As Tiger Woods gears up for his eagerly-anticipated return to The Masters, a new book offers fascinating insights into his professional and personal life.
The book in question is simply titled Tiger Woods. It’s written by Jeff Benedict and Armen Keteyian, a couple of esteemed biographers who know their way around a famous sports figure.
Coming in a smidge under 500 pages, it’s a fastidiously assembled, exhaustively researched and scrupulously reported work. It also benefits from having arguably the greatest sportsman to ever grace the planet at its centre.
But Woods is not the only sports superstar or celebrity to make an appearance in the book. Rather unsurprisingly, there are several mentions of Michael Jordan, the basketball legend who has been Woods’ good friend for many years.
However, Jordan does not come off so well in this particular text. In fact, according to Benedict and Keteyian, John Merchant, a lawyer who helped Woods’ family when he was a young golfing prodigy coming through at Stanford University, told Woods to stay away from Jordan way back in 1996, when the golfer was on the cusp of turning the sport upside down.
“Michael can play basketball as well as anyone who’s ever played the game,” Merchant said as per Yahoo Sports. “There isn’t anything else that Michael is good at doing. Nothing! And he’s had too many years of being out there in public. So he’s going to try to use you.”
These words were deeply troubling for Woods, who had idolised Jordan when he was at school. Jordan, 13 years his senior, was busy establishing himself as the greatest basketballer of all time when Woods was cracking the books and working day and night at his short game.

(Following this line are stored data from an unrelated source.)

/-- A load waits for what must come before it: older atomics of its core, older loads of its threads, its own core's stores that L1
does not hold, the host's link (R385), a host request on its line, a flip of its page, or a full queue of its bank. -/
def State.loadBlocked (s : State) (id : Nat) (l : Load) : Bool :=
  l.lanes.any fun y => y.fixed.isNone && y.parts.any fun p =>
    s.olderAtomic l.core id p.1 p.2 || s.olderMine id l y.thread p.1 p.2 ||
      (decide (hostTag ≤ p.1) && !s.hostUp l.vf) || (p.1 < hostTag && (s.hostBusy p.1 || s.flipWaits p.1 id || s.syncFull p.1 p.2 id ||
        (wordsOf p.1 p.2).any fun w => s.overflow.contains w.1 && s.dramHeld (4 * w.1) 4)) ||
      (!s.replays l.vf && (wordsOf p.1 p.2).any fun w =>
        let held := (((s.core l.core).l1.find? w.1).map (·.dirty)).getD 0
        s.unhomed l.core w.1 &&& w.2 &&& ~~~held != 0)

/-- Words of a lane that DRAM must supply. -/
def State.dramWords (s : State) (l : Load) (y : LoadLane) : List Nat :=
  if y.fixed.isSome then [] else ((((s.farBytes l y).filter fun a => decide (a < hostTag)).map (· / 4)).dedup).filter s.needsDram

/-- Device words that lanes with bytes to take ask of their homes. -/
def State.asked (s : State) (l : Load) : List Nat :=
  firsts (l.lanes.flatMap fun y => if y.fixed.isSome then [] else ((s.farBytes l y).filter fun a => decide (a < hostTag)).map (· / 4))

/-- A home slice replies to a load once it holds every word that the load asks of it (R419): each slice of the lane does. -/
def State.laneReady (s : State) (l : Load) (y : LoadLane) : Bool :=
  let all := s.asked l
  (s.asked { l with lanes := [y] }).all fun w => all.all fun v => sliceIx (4 * v) != sliceIx (4 * w) || !s.needsDram v

/-- The lane's virtual address, for the log. -/
def Load.vaOf (l : Load) (y : LoadLane) : DWord :=
  BitVec.ofNat 64 ((((l.lanes.zip l.vas).find? fun z => z.1.thread == y.thread).map (·.2)).getD 0)

/-- Device words of the lanes. -/
def Load.words (l : Load) : List Nat :=
  (l.lanes.flatMap fun y => (y.parts.filter fun p => p.1 < hostTag).flatMap fun p => (wordsOf p.1 p.2).map (·.1)).dedup

/-- Those that are read at their homes. -/
def State.farWords (s : State) (l : Load) : List Nat :=
  (l.lanes.flatMap fun y => if y.fixed.isSome then [] else
    (y.parts.filter fun p => p.1 < hostTag && !s.fromL1 l p).flatMap fun p => (wordsOf p.1 p.2).map (·.1)).dedup

/-- Those that L1 gives. -/
def State.nearWords1 (s : State) (l : Load) : List Nat :=
  (l.lanes.flatMap fun y => if y.fixed.isSome then [] else y.parts.flatMap fun p =>
    if s.fromL1 l p then (wordsOf p.1 p.2).map (·.1) else []).dedup

/-- Values returned to a warp's reads: what they carry is kept for a later acquire fence (Table 10.7). -/
def State.gotInfo (s : State) (core slot : Nat) (got : List RelInfo) : State :=
  s.modWarp core slot fun w => { w with
    got := joinRel w.got got
    acqT := (maxStamp (some w.acqT) (stampOf got)).getD 0 }

/-- What the memory system answers a load: still waiting, a fault, or the state with its words brought in and the bytes
by lane. -/
inductive Reply where
  | wait (s : State)
  | denied (mask : DWord) (va : DWord) (pa : Nat)
  | poison (s : State) (va : DWord)
  | data (s : State) (lanes : List (Nat × List Byte))

/-- Words that a load has read at their homes fill its core's L1, unless its hint is NOL1 (Table 4.5) or its quantum is recorded; its
hint marks their frames. -/
def State.fillFor (s : State) (l : Load) (was : List Nat) : State :=
  let s := s.each (was.filter fun w => (s.l2.find? w).isSome) fun s w => s.markL2 (w / 64) l.hint
  if l.hint = 2 || s.replays l.vf then s
  else s.each ((s.hintWords 0 was).filter fun w => !s.needsDram w) fun s w => s.l1Fill l.core w l.hint

/-- Words that a load's hint fills beyond those it asked for: DRAM reads are queued whose arrival fills them (Table 4.5). -/
def State.fillMore (s : State) (l : Load) (was : List Nat) : State :=
  if (l.hint = 4 || l.hint = 5) && !s.replays l.vf then s.prefetchWords l.core l.vf l.hint was else s

/-- The home slices that hold all that a load asks of them reply (R419): lanes of them take their bytes. -/
def State.takeReady (s : State) (id : Nat) (l : Load) (p : LoadLane → Bool) : State :=
  let ready (y : LoadLane) : Bool := y.fixed.isNone && p y && !(s.asked { l with lanes := [y] }).isEmpty && s.laneReady l y
  if !l.lanes.any ready || s.loadBlocked id l then s
  else
    let sub := { l with lanes := l.lanes.filter ready }
    let far := s.farWords sub
    let s := (s.each far fun s w => s.touch l.vf w).each (s.nearWords1 sub) fun s w => s.touchL1 l.vf l.core w
    ({ s with loads := s.loads.put id (s.takeLanes l ready) } : State).fillFor l far

/-- Serve a load: row checks, hearth reads, poison, bandwidth, then L1 fills and what its values carry (R271, R86, R275). Each
part comes from L1, or from one reading of its home (R270). -/
def State.serveLoad (s : State) (id : Nat) (l : Load) : Reply :=
  if s.loadBlocked id l then .wait s
  else
    let bad := l.lanes.filterMap fun y => ((s.dramWords l y).find? fun w => !s.rowOk l.vf (4 * w) false false).map fun w => (y, w)
    match bad with
    | b :: _ => .denied (maskOf (bad.map fun y => y.1.thread)) (l.vaOf b.1) (4 * b.2)
    | [] =>
      let dram := (s.asked l).filter s.needsDram
      if !dram.isEmpty then
        let known := (s.loads.find? id).isSome
        let s := s.each dram fun s w => s.queueRead l.vf w (if known then id + 1 else 0) []
        .wait (if known then s.takeReady id l fun _ => true else s)
      else
        let far := s.farWords l
        let s := (s.each far fun s w => s.touch l.vf w).each (s.nearWords1 l) fun s w => s.touchL1 l.vf l.core w
        match l.lanes.find? (s.lanePoison l) with
        | some y => .poison s (l.vaOf y)
        | none =>
          let bytes := (l.far ++ (l.lanes.filter (·.fixed.isNone)).flatMap (s.farBytes l)).dedup
          match s.through l.vf id (s.traffic l.vf l.core false bytes) with
          | .error s => .wait s
          | .ok s =>
            let out := l.lanes.map fun y => (y.thread, s.laneBytes l y)
            let got := l.lanes.foldl (fun g y => joinRel g (s.laneRel l y)) l.got
            let s := (s.fillFor l far).fillMore l l.words
            let s := s.each far fun s w => s.flushBias (4 * w) 4
            .data (if l.acq = 0 then s.gotInfo l.core l.slot got else s.acquire l.core l.slot l.acq got) out

/-- Frames that the core's L1 replaces: each goes whole, where its marks let it go first (R86, Table 4.5). -/
def Core.replace (c : Core) (frames : List Nat) : Core :=
  frames.foldl (fun (c : Core) f => if (c.victims f).contains f then
    { c with l1 := c.l1.filter fun x => x.1 / 64 != f, marks := c.marks.erase f } else c) c

/-- `LOAD_REPLY`: the values are written back (R271); `evict` names frames that the core's L1 replaces. -/
def execLoadReply (id : Nat) (evict : List Nat) (s : State) : Host.Outcome State Fault Refusal :=
  match s.loads.find? id with
  | none => .next s
  | some l =>
    if l.gred.isSome then .next s
    else
      let drop (s : State) : State := { s with loads := s.loads.erase id }
      match s.serveLoad id l with
      | .wait s => .next s
      | .denied m va pa => .next ((drop s).contextFault l.ctx l.vf l.core ⟨causeRowDenied, m, va, some pa⟩ l.pc)
      | .poison s va => .next ((drop s).killWarp l.core l.slot ⟨causeUncorr, 0, va, none⟩ l.pc)
      | .data s out =>
        let s := (drop s).writeBack l.core l.slot (out.flatMap fun y => groupWrites l.dst l.size l.sgn y.1 y.2)
        .next (s.modCore l.core fun c => c.replace evict)

/-! ## Atomics -/

/-- Op(m, x) of Table 13.5 on `w`-bit values; TYPE 0 `.i32`, 1 `.n32`, 2 `.f32`, 3 `.i64`, 4 `.n64` (Table 13.2). -/
def atomOp (op ty : Nat) (m x cmp : BitVec 128) : BitVec 128 :=
  let w := if 3 ≤ ty then 64 else 32
  let mn := m.toNat % 2 ^ w
  let xn := x.toNat % 2 ^ w
  let sgn := ty == 0 || ty == 3
  let lt (a b : Nat) : Bool := if sgn then decide (sextNat a w < sextNat b w) else decide (a < b)
  let f (big : Bool) : Nat := (minMax f32 big mn xn (f32.value mn) (f32.value xn)).1
  let r : Nat := match op with
    | 0 => if ty = 2 then ((arith f32 (ieee 0) [f32.value mn, f32.value xn] (fvAdd 0 (f32.value mn) (f32.value xn))).1) else (mn + xn) % 2 ^ w
    | 1 => if ty = 2 then f false else if lt xn mn then xn else mn
    | 2 => if ty = 2 then f true else if lt mn xn then xn else mn
    | 3 => mn &&& xn
    | 4 => mn ||| xn
    | 5 => mn ^^^ xn
    | 6 => xn
    | _ => if mn = cmp.toNat % 2 ^ w then xn else mn
  BitVec.ofNat 128 r

/-- The words of an atomic. -/
def Atomic.words (a : Atomic) : List Nat := (wordsOf a.pa (2 ^ a.size)).map (·.1)

/-- Lanes of an atomic instruction that have still to execute. -/
def State.groupLanes (s : State) (a : Atomic) : List Atomic :=
  (s.atomics.filter fun y => y.2.group == a.group && y.2.core == a.core && y.2.old.isNone).map (·.2)

/-- An atomic waits at its bank: for older writes of its core on its bytes, for the core's older loads, for what its release covers,
for a solo attempt, for a flip of its page, for its row to be materialised (R367), or behind a full queue of its bank. -/
def State.atomicBlocked (s : State) (id : Nat) (a : Atomic) : Bool :=
  let n := 2 ^ a.size
  s.olderStore a.core id a.pa n || s.olderAtomic a.core id a.pa n || s.olderLoad a.core id || s.relWaits a.core id a.group a.rel ||
    s.lockedRun a.vf (a.core, a.slot, a.thread) a.pa n || s.flipWaits a.pa id || s.matHeld a.pa || s.bankFull (a.pa / 4) id

/-- What the lanes' words need before one of them executes: a denied lane, DRAM reads, or a poisoned lane. An instruction that ends in
UNCORR_DATA installs nothing (R287), so a lane waits until the words of all are there and good (assumption 104); once a lane has
executed, the others' words stay in their engines, and are good, until they have. -/
inductive GroupReady where
  | denied (l : List Atomic)
  | reads (l : List Nat)
  | poison (l : List Atomic)
  | ready
  deriving DecidableEq, Repr

def State.groupReady (s : State) (l : List Atomic) : GroupReady :=
  let denied := l.filter fun a => !s.rowOk a.vf a.pa true false || (a.words.any s.needsDram && !s.rowOk a.vf a.pa false false)
  let far := ((l.flatMap Atomic.words).dedup).filter s.needsDram
  let bad := l.filter fun a => !a.begun && a.words.any fun w => (s.homeWord w).2
  if !denied.isEmpty then .denied denied else if !far.isEmpty then .reads far else if !bad.isEmpty then .poison bad else .ready

/-- The lanes of an instruction whose words are all there execute from now on. -/
def State.beginGroup (s : State) (a : Atomic) : State :=
  { s with atomics := s.atomics.mapVals fun y => if y.group == a.group && y.core == a.core then { y with begun := true } else y }

/-- One indivisible step at the engine on the home's current value. -/
def State.atomicStep (s : State) (id : Nat) (a : Atomic) : State :=
  let n := 2 ^ a.size
  let s := s.migrateRun a.pa n
  let m : BitVec 128 := BitVec.ofNat 128 (ofBytes ((List.range n).map fun i =>
    (s.homeWord ((a.pa + i) / 4)).1.extractLsb' (8 * ((a.pa + i) % 4)) 8))
  let got := (wordsOf a.pa n).foldl (fun l w => joinRel l (s.relOf w.1 w.2)) []
  let v := if a.cas16 then (if m = a.cmp then a.x else m) else atomOp a.op a.ty m a.x a.cmp
  let bytes := toBytes n v.toNat
  let rel := s.relNow a.core a.words.length a.rel
  let s := if a.cas16 && m != a.cmp then s
    else ((s.each (wordsOf a.pa n) fun s w => s.homeWriteLogged a.vf w.1 (wordFrom a.pa w.1 bytes) w.2 rel true ⟨6, homeDie a.pa, some a.va, 0⟩).pastL1
      a.core a.words).wroteWords a.core a.slot a.words
  { s with atomics := s.atomics.put id { a with old := some m, stamp := s.vclock, got := got } }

So, when they struck up a bond, not just as two of the most famous men on the planet but as friends who understood what it was like to be catapulted into the daunting world of megastardom, it was a big deal for Tiger.
But, from what the book tells us, Jordan was a bad influence on the golfer. Jordan is largely depicted as an obnoxious celebrity, an “aloof, arrogant star who embraced the word entitled with a capital E.”
He was also a reason why Woods was a bit of a cheapskate.
“Everybody protected Michael back then because he was the best ever,” a Las Vegas-based source is quoted as saying.
“Nobody ever talked about [the bad habits of] Michael. Nobody ever told on Michael. Everybody was scared of Michael. And Tiger learned from him. PGA Tour representatives were often quietly leaving $100 tips on Tiger’s behalf with locker room attendants at Tour stops to keep his parsimonious ways out of the press.”
Tiger Woods hit shelves this week and has already been denounced by the golfer’s representatives.
“This book is just a re-hash from older books and articles and it’s hard to tell if there’s anything original at all,” Woods’ manager Mark Steinberg said in a statement released on Wednesday night. “The authors claim ‘we seldom quoted anonymous sources’ yet they relied on them at least 65 times.”